As shown in the second C diagram, the sawtooth wave Vsaw generated by the CT pin of the sawtooth generator IC 262 is transmitted to the first comparison amplifier 300 and the second comparison amplifier 302 of the pulse width modulation unit 30, at the first comparison amplifier 300. A first terminal receives the voltage of the sawtooth wave Vsaw and a second terminal of the first comparison amplifier 300 receives the variable frequency reference voltage value Vref output by the duty cycle determining unit 28, and the first comparison amplifier 300 compares the voltage value of the sawtooth wave Vsaw and The reference voltage value Vref is converted to generate a first voltage value, and the first voltage value is transmitted to the dead time generating unit 32 to generate a first driving signal having a fixed dead time. The dead time generating unit 32 is composed of an RC charging circuit and an XOR logic gate 322.
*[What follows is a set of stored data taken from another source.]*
-- ==== Sys2Proof/Machine/Framing.lean ====
section
/-! DEFINITION. Receive framers (07_framing): alignment layers, far-end indications, the frame written in line time, and
the per-second counters of a frame (R206 to R209). -/

namespace Sys2Proof.Machine

/-! ### Conditions -/

/-- A multiframe the port runs is not aligned (R206 LOMF_FR, R442). -/
def lomfOf (x : PortSt) : Bool :=
  x.framer.aligned &&
    ((framingOf x.line.family == .e1Crc && x.framer.crcMf != .aligned) ||
     (isE1 x.line.family && x.line.cas && !x.framer.casMf))

/-- Loss of frame: the port runs and is not aligned (R180). -/
def lofOf (x : PortSt) : Bool := x.line.running && !x.framer.aligned

/-- Signal fail on a port's line (R252). -/
def signalFail (x : PortSt) : Bool :=
  x.line.los || lofOf x || x.line.ais || (framingOf x.line.family == .e1Crc && x.framer.crcMf != .aligned) ||
    (isE1 x.line.family && x.line.cas && !x.framer.casMf)

/-- The port is aligned and free of LOS, LOF and AIS (R108, R277). -/
def sourceUp (x : PortSt) : Bool := x.framer.aligned && !x.line.los && !x.line.ais

/-- A framer that starts running is in SEARCH with LOF in force (R180). -/
def Framer.search (f : Framer) : Framer :=
  { f with aligned := false, hunt := [], crcMf := .none, sinceBasic := 0, casMf := false, rai := false, fdl := [], raiAt := 0, crcFresh := false,
           winBlocks := 0, winErrors := 0, frameNo := 0, casNo := 0, eBitFirst := false, eBitSecond := false }

/-! ### Framing bits -/

/-- The F bit a T1 frame must carry; none where the F bit is no framing bit ("T1 SF and ESF alignment"). -/
def expectedF (fr : Framing) (n : Nat) : Option Bool :=
  match fr with
  | .t1Sf => if n % 2 = 1 then some (n / 2 % 2 == 0) else some (n == 6 || n == 8 || n == 10)
  | .t1Esf => if n % 4 = 0 then some (n == 12 || n == 20 || n == 24) else none
  | _ => none

/-- Frames of a T1 superframe. -/
def superLen (fr : Framing) : Nat := match fr with | .t1Sf => 12 | _ => 24

/-- The FAS in bits 2 to 8 of TS0 ("E1 basic frame alignment"). -/
def fasBits : List Bool := [false, false, true, true, false, true, true]

/-- TS0 of an even E1 frame with an error in its FAS. -/
def fasBad (ts0 : Byte) : Bool := ts0.toNat % 128 != 0x1B

/-- The F bit of a T1 frame: bit 7 of its first octet. -/
def fBit (octets : List Byte) : Bool := bitOf (byteAt octets 0).toNat 7

/-- The bits of a frame in the order sent (R178). -/
def frameBitList (fam : BitVec 4) (octets : List Byte) : List Bool := if isT1 fam then t1Bits octets else e1Bits (fitTo 32 octets)

/-! ### The search (R181, R189) -/

/-- The E1 basic frame machine over the bits it has not yet done with. A list that begins with a FAS is a candidate: in
CONFIRM step 1 until bit 2 of TS0 of the next frame has come, in step 2 until the FAS after that; otherwise the machine is
in SEARCH. The answer is what it keeps, and whether it has reached ALIGNED. A failed candidate resumes at the next bit. -/
def huntE1 : List Bool → List Bool × Bool
  | [] => ([], false)
  | b :: l =>
    let w := b :: l
    if w.length < 7 then (w, false)
    else if w.take 7 != fasBits then huntE1 l
    else if w.length < 257 then (w, false)
    else if !w.getD 256 false then huntE1 l
    else if w.length < 519 then (w, false)
    else if (w.drop 512).take 7 == fasBits then (w, true)
    else huntE1 l

/-- Bits from the first to the last framing bit of two T1 superframes. -/
def huntSpan (fr : Framing) : Nat := match fr with | .t1Sf => 193 * 23 + 1 | _ => 193 * 44 + 1

/-- The framing bits of two whole superframes are right at the candidate position whose last bit was received last (R189). -/
def superframesRight (fr : Framing) (w : List Bool) : Bool :=
  let n := huntSpan fr
  let l := superLen fr
  w.length == n && (List.range (2 * l)).all (fun j =>
    match expectedF fr (l - j % l) with
    | some b => decide (n ≤ 193 * j) || w.getD (n - 1 - 193 * j) false == b
    | none => true)

/-- The search takes more bits; whether it has found its alignment at the last of them. -/
def huntOn (fam : BitVec 4) (bits : List Bool) (kept : List Bool) : List Bool × Bool :=
  if isT1 fam then
    let w := kept ++ bits
    let v := w.drop (w.length - huntSpan (framingOf fam))
    (v, superframesRight (framingOf fam) v)
  else huntE1 (kept ++ bits)

/-! ### What the frames since alignment show -/

/-- The frame received `i` frames before the one in receipt, if the port has been aligned since. -/
def ago (x : PortSt) (i : Nat) : Option (List Byte) :=
  if i < x.framer.sinceBasic then (x.slip.history[i]?).map (fun r => r.octets) else none

/-- What held of the frame received `i` frames before the one in receipt. -/
def agoIs (x : PortSt) (i : Nat) (f : List Byte → Bool) : Bool := (ago x i).any f

/-- The F bit received `i` frames before, in the frame of this superframe number, was in error. -/
def fWrong (x : PortSt) (i : Nat) : Bool :=
  let l := superLen (framingOf x.line.family)
  let n := (x.framer.frameNo + 2 * l - i % l - 1) % l + 1
  match expectedF (framingOf x.line.family) n with
  | some b => agoIs x (i - 1) (fun o => fBit o != b)
  | none => false

/-- Counter 9: a FAS or framing bit received in error (R206). -/
def framingError (x : PortSt) (octets : List Byte) : Bool :=
  let n := x.framer.frameNo
  match framingOf x.line.family with
  | .e1Crc | .e1Basic => n % 2 == 0 && fasBad (byteAt octets 0)
  | .off => false
  | fr => match expectedF fr n with
    | some b => fBit octets != b
    | none => false

/-- The framing bits with that of the frame in receipt end alignment: 3 consecutive errored FAS (R181), or 2 of 4 consecutive
Ft or FPS bits in error (R189). -/
def framingLost (x : PortSt) (octets : List Byte) : Bool :=
  x.framer.aligned && framingError x octets &&
    (match framingOf x.line.family with
     | .e1Crc | .e1Basic => agoIs x 1 (fun o => fasBad (byteAt o 0)) && agoIs x 3 (fun o => fasBad (byteAt o 0))
     | .t1Sf => x.framer.frameNo % 2 == 1 && (fWrong x 2 || fWrong x 4 || fWrong x 6)
     | .t1Esf => fWrong x 4 || fWrong x 8 || fWrong x 12
     | .off => false)

/-- A CRC-4 MFAS ends in the frame `i` frames before the one in receipt, 0 for that frame itself with this bit 1
("CRC-4 multiframe and fallback"). -/
def mfasAt (x : PortSt) (bit1 : Bool) (i : Nat) : Bool :=
  let bit := fun (j : Nat) => if j = 0 then some bit1 else (ago x (j - 1)).map fBit
  bit i == some true && bit (i + 2) == some true && bit (i + 4) == some false && bit (i + 6) == some true &&
    bit (i + 8) == some false && bit (i + 10) == some false

/-- Frames of R183's 8 ms. -/
def crcLimit : Nat := 64

/-- Two valid MFAS 2 ms apart or a multiple of it, within 64 frames of basic alignment (R183). -/
def crcFound (x : PortSt) (bit1 : Bool) : Bool :=
  x.framer.frameNo % 2 == 1 && decide (x.framer.sinceBasic ≤ crcLimit) && mfasAt x bit1 0 &&
    (mfasAt x bit1 16 || mfasAt x bit1 32 || mfasAt x bit1 48)

/-- Two valid MFAS 2 ms apart (R184). -/
def crcFoundAgain (x : PortSt) (bit1 : Bool) : Bool :=
  x.framer.frameNo % 2 == 1 && mfasAt x bit1 0 && mfasAt x bit1 16

/-- A CAS MFAS, bits 1 to 4 of TS16 zero. -/
def casMfas (ts16 : Byte) : Bool := ts16.toNat / 16 == 0

/-- TS16 of a frame. -/
def ts16Of (octets : List Byte) : Byte := byteAt octets 16

/-- Two CAS MFAS 16 frames apart, the TS16 before each with a one in it (R187). -/
def casFound (x : PortSt) (ts16 : Byte) : Bool :=
  casMfas ts16 && agoIs x 15 (fun o => casMfas (ts16Of o)) && agoIs x 0 (fun o => ts16Of o != 0) &&
    agoIs x 16 (fun o => ts16Of o != 0)

/-- Two consecutive CAS MFAS in error (R187). -/
def casErrors (x : PortSt) (ts16 : Byte) : Bool :=
  x.framer.casNo == 0 && !casMfas ts16 && agoIs x 15 (fun o => !casMfas (ts16Of o))

/-- TS16 holds only zeros in every frame of one multiframe (R187). -/
def casZeros (x : PortSt) (ts16 : Byte) : Bool :=
  x.framer.casNo == 15 && ts16 == 0 && (List.range 15).all (fun i => agoIs x i (fun o => ts16Of o == 0))

/-- The A bit of TS0 of a NFAS frame. -/
def aBit (octets : List Byte) : Bool := bitOf (byteAt octets 0).toNat 5

/-- Bit 2 of all 24 channels of a T1 frame is 0. -/
def sfAlarmed (octets : List Byte) : Bool := (List.range 24).all (fun i => !bitOf (byteAt octets (i + 1)).toNat 6)

/-- Bit 2 of some channel received is 1. -/
def sfClear (octets : List Byte) : Bool := ((octets.drop 1).take 24).any (fun o => bitOf o.toNat 6)

/-- The RAI word of the FDL: eight ones, then eight zeros (R192). -/
def raiBits : List Bool := List.replicate 8 true ++ List.replicate 8 false

/-- The latest 64 FDL bits with that of the frame in receipt. -/
def fdlNow (x : PortSt) (octets : List Byte) : List Bool :=
  let l := x.framer.fdl ++ [fBit octets]
  l.drop (l.length - 64)

/-- RAI is to be declared (R192). -/
def raiMet (x : PortSt) (octets : List Byte) : Bool :=
  x.framer.aligned && (match framingOf x.line.family with
    | .e1Crc | .e1Basic => x.framer.frameNo % 2 == 1 && aBit octets && agoIs x 1 aBit && agoIs x 3 aBit
    | .t1Sf => x.framer.frameNo == 12 && decide (25 ≤ octets.length) && sfAlarmed octets &&
        (List.range 23).all (fun i => agoIs x i sfAlarmed)
    | .t1Esf => x.framer.frameNo % 2 == 1 && fdlNow x octets == raiBits ++ raiBits ++ raiBits ++ raiBits
    | .off => false)

/-- RAI is to be cleared (R192). The FDL words counted run back to back from the declaration. -/
def raiOver (x : PortSt) (octets : List Byte) : Bool :=
  match framingOf x.line.family with
  | .e1Crc | .e1Basic => x.framer.frameNo % 2 == 1 && !aBit octets && agoIs x 1 (fun o => !aBit o) && agoIs x 3 (fun o => !aBit o)
  | .t1Sf =>
    let n := x.framer.frameNo
    (sfClear octets || (List.range (n - 1)).any (fun i => agoIs x i sfClear)) &&
      (List.range 12).any (fun i => agoIs x (n - 1 + i) sfClear)
  | .t1Esf =>
    let gone := x.slip.nextNo - x.framer.raiAt
    let w := fdlNow x octets
    x.framer.frameNo % 2 == 1 && decide (128 ≤ gone) && gone % 32 == 0 &&
      (List.range 4).all (fun i => (w.drop (16 * i)).take 16 != raiBits)
  | .off => false

/-! ### Checked blocks (R189, R195, R206) -/

/-- The frame of a block with its check bits as the code takes them: bit 1 of an even E1 frame 0 (R195); on T1 the F bit 1
(R189). -/
def uncheck (fam : BitVec 4) (m : Nat) (octets : List Byte) : List Byte :=
  if isT1 fam then (byteAt octets 0 ||| 0x80) :: octets.drop 1
  else if m % 2 = 0 then (byteAt octets 0 &&& 0x7F) :: octets.drop 1
  else octets

/-- A change of a frame as the check bits see it: none in the places that `uncheck` fixes. -/
def uncheckDiff (fam : BitVec 4) (m : Nat) (octets : List Byte) : List Byte :=
  if isT1 fam || m % 2 == 0 then (byteAt octets 0 &&& 0x7F) :: octets.drop 1 else octets

/-- Check bits over a block (R195, R198). -/
def checkOf (fam : BitVec 4) (block : List (List Byte)) : Nat := if isT1 fam then crc6 block else crc4 block

/-- The frames received `i + n - 1` down to `i` frames before, oldest first, if all were received since alignment. -/
def agoList (x : PortSt) (i n : Nat) : Option (List (List Byte)) := ((List.range n).map (fun j => ago x (i + n - 1 - j))).mapM id

/-- Whether the block whose last check bit is received now is errored, and whether it is the second of its multiframe; none
where no check bits end or the block was not received whole (R186, R189, R206). -/
def blockResult (x : PortSt) (check : Bool) : Option (Bool × Bool) :=
  let fam := x.line.family
  let f := x.framer.frameNo
  let got := fun (l : List Nat) =>
    l.foldl (fun (a : Nat) i => 2 * a + b2n (agoIs x i fBit)) 0 * 2 + b2n check
  if isT1 fam then
    if f = 22 then (agoList x 21 24).map (fun b =>
      (checkOf fam ((List.range 24).map (fun i => uncheck fam (i + 1) (b.getD i []))) != got [19, 15, 11, 7, 3], false))
    else none
  else if f % 8 = 6 then (agoList x 6 8).map (fun b =>
      (checkOf fam ((List.range 8).map (fun i => uncheck fam i (b.getD i []))) != got [5, 3, 1], f == 6))
  else none

/-! ### Alignment -/

/-- Basic frame or superframe alignment is gained; the frame in receipt is number `n` (R181, R189). AIS clears at once
(R173), and the LOF clear is recorded (R180). DESIGN CHOICE (assumption 127): until a multiframe of the port is aligned, an E1
port counts its frames mod 16 from this frame as 0, which is what R201 then marks them with. -/
def gainAlignment (p : Port) (n : Nat) (s : State) : State :=
  let x := s.ports[p]
  if x.line.running && !x.framer.aligned then
    let s1 := clearAis p s
    let s2 := s1.setPort p (fun x =>
      let y : PortSt := { x with
        framer := { x.framer.search with
          aligned := true, frameNo := n
          crcMf := if framingOf x.line.family = .e1Crc then .searching else .none }
        slip := { x.slip.suspend with alignedAt := some s.now } }
      { y with raw := { y.raw with lomf := y.raw.lomf || lomfOf y } })
    followLoop p (captureEvent p 4 s2)
  else s

/-- The search takes the bits received, and alignment is gained when it has found it (R181, R189); the frame in receipt is
number `n`. The windows of R173 take the bits before that frame. -/
def hunts (p : Port) (n : Nat) (bits : List Bool) (s : State) : State :=
  let x := s.ports[p]
  if x.line.running && !x.framer.aligned then
    let (l, found) := huntOn x.line.family bits x.framer.hunt
    if found then
      let before := bits.take (bits.length - (if isT1 x.line.family then 1 else 8))
      gainAlignment p n (s.setLine p (fun l => { l with win := l.winAfter before }))
    else s.setFramer p (fun f => { f with hunt := l })
  else s

/-- The framer leaves ALIGNED (R180, R185, R187, R192). -/
def loseAlignment (p : Port) (s : State) : State :=
  let x := s.ports[p]
  if x.line.running && x.framer.aligned then
    followLoop p (captureEvent p 3 (s.setPort p (fun x =>
      { x with
        framer := x.framer.search
        slip := x.slip.suspend
        raw := { (x.raw.note 6 1) with lof := true } })))
  else s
A first end of the second comparison amplifier 302 receives the voltage of the sawtooth wave Vsaw and a second end of the second comparison amplifier 302 receives a variable voltage difference value, and the second comparison amplifier 302 compares the voltage value of the sawtooth wave Vsaw with the difference of the frequency conversion voltage. A value (Vp-Vref) is generated to generate a second voltage value, and the second voltage value is transmitted to the dead time generating unit 32 to generate a second driving signal having a fixed dead time.

As shown in the second B diagram, the variable voltage difference value is generated by a voltage difference generator 36, which may be a subtractor. The voltage difference generator 36 internally includes a first comparison amplifier 360 and a second comparison amplifier 362. The first comparison amplifier 360 can be a buffer circuit. A first end of the first comparison amplifier 360 receives the voltage value of the sawtooth wave Vsaw. An amplitude voltage Vp is generated, and a second end of the first comparison amplifier 360 is directly connected to the output terminal, so that the output voltage of the first comparison amplifier 360 is equal to the amplitude voltage Vp, and the second comparison amplifier 362 can be a differential here. An amplifier, such that a first end of the second comparison amplifier 362 receives the amplitude voltage Vp output by the first comparison amplifier 360, and a second end of the second comparison amplifier 362 receives the variable frequency reference voltage output by the duty cycle determining unit 28. The value Vref is then obtained by the operation of the second comparison amplifier 362, that is, the variable voltage difference value, that is, the amplitude difference value Vp minus the voltage difference value (Vp-Vref) of the variable frequency reference voltage value Vref.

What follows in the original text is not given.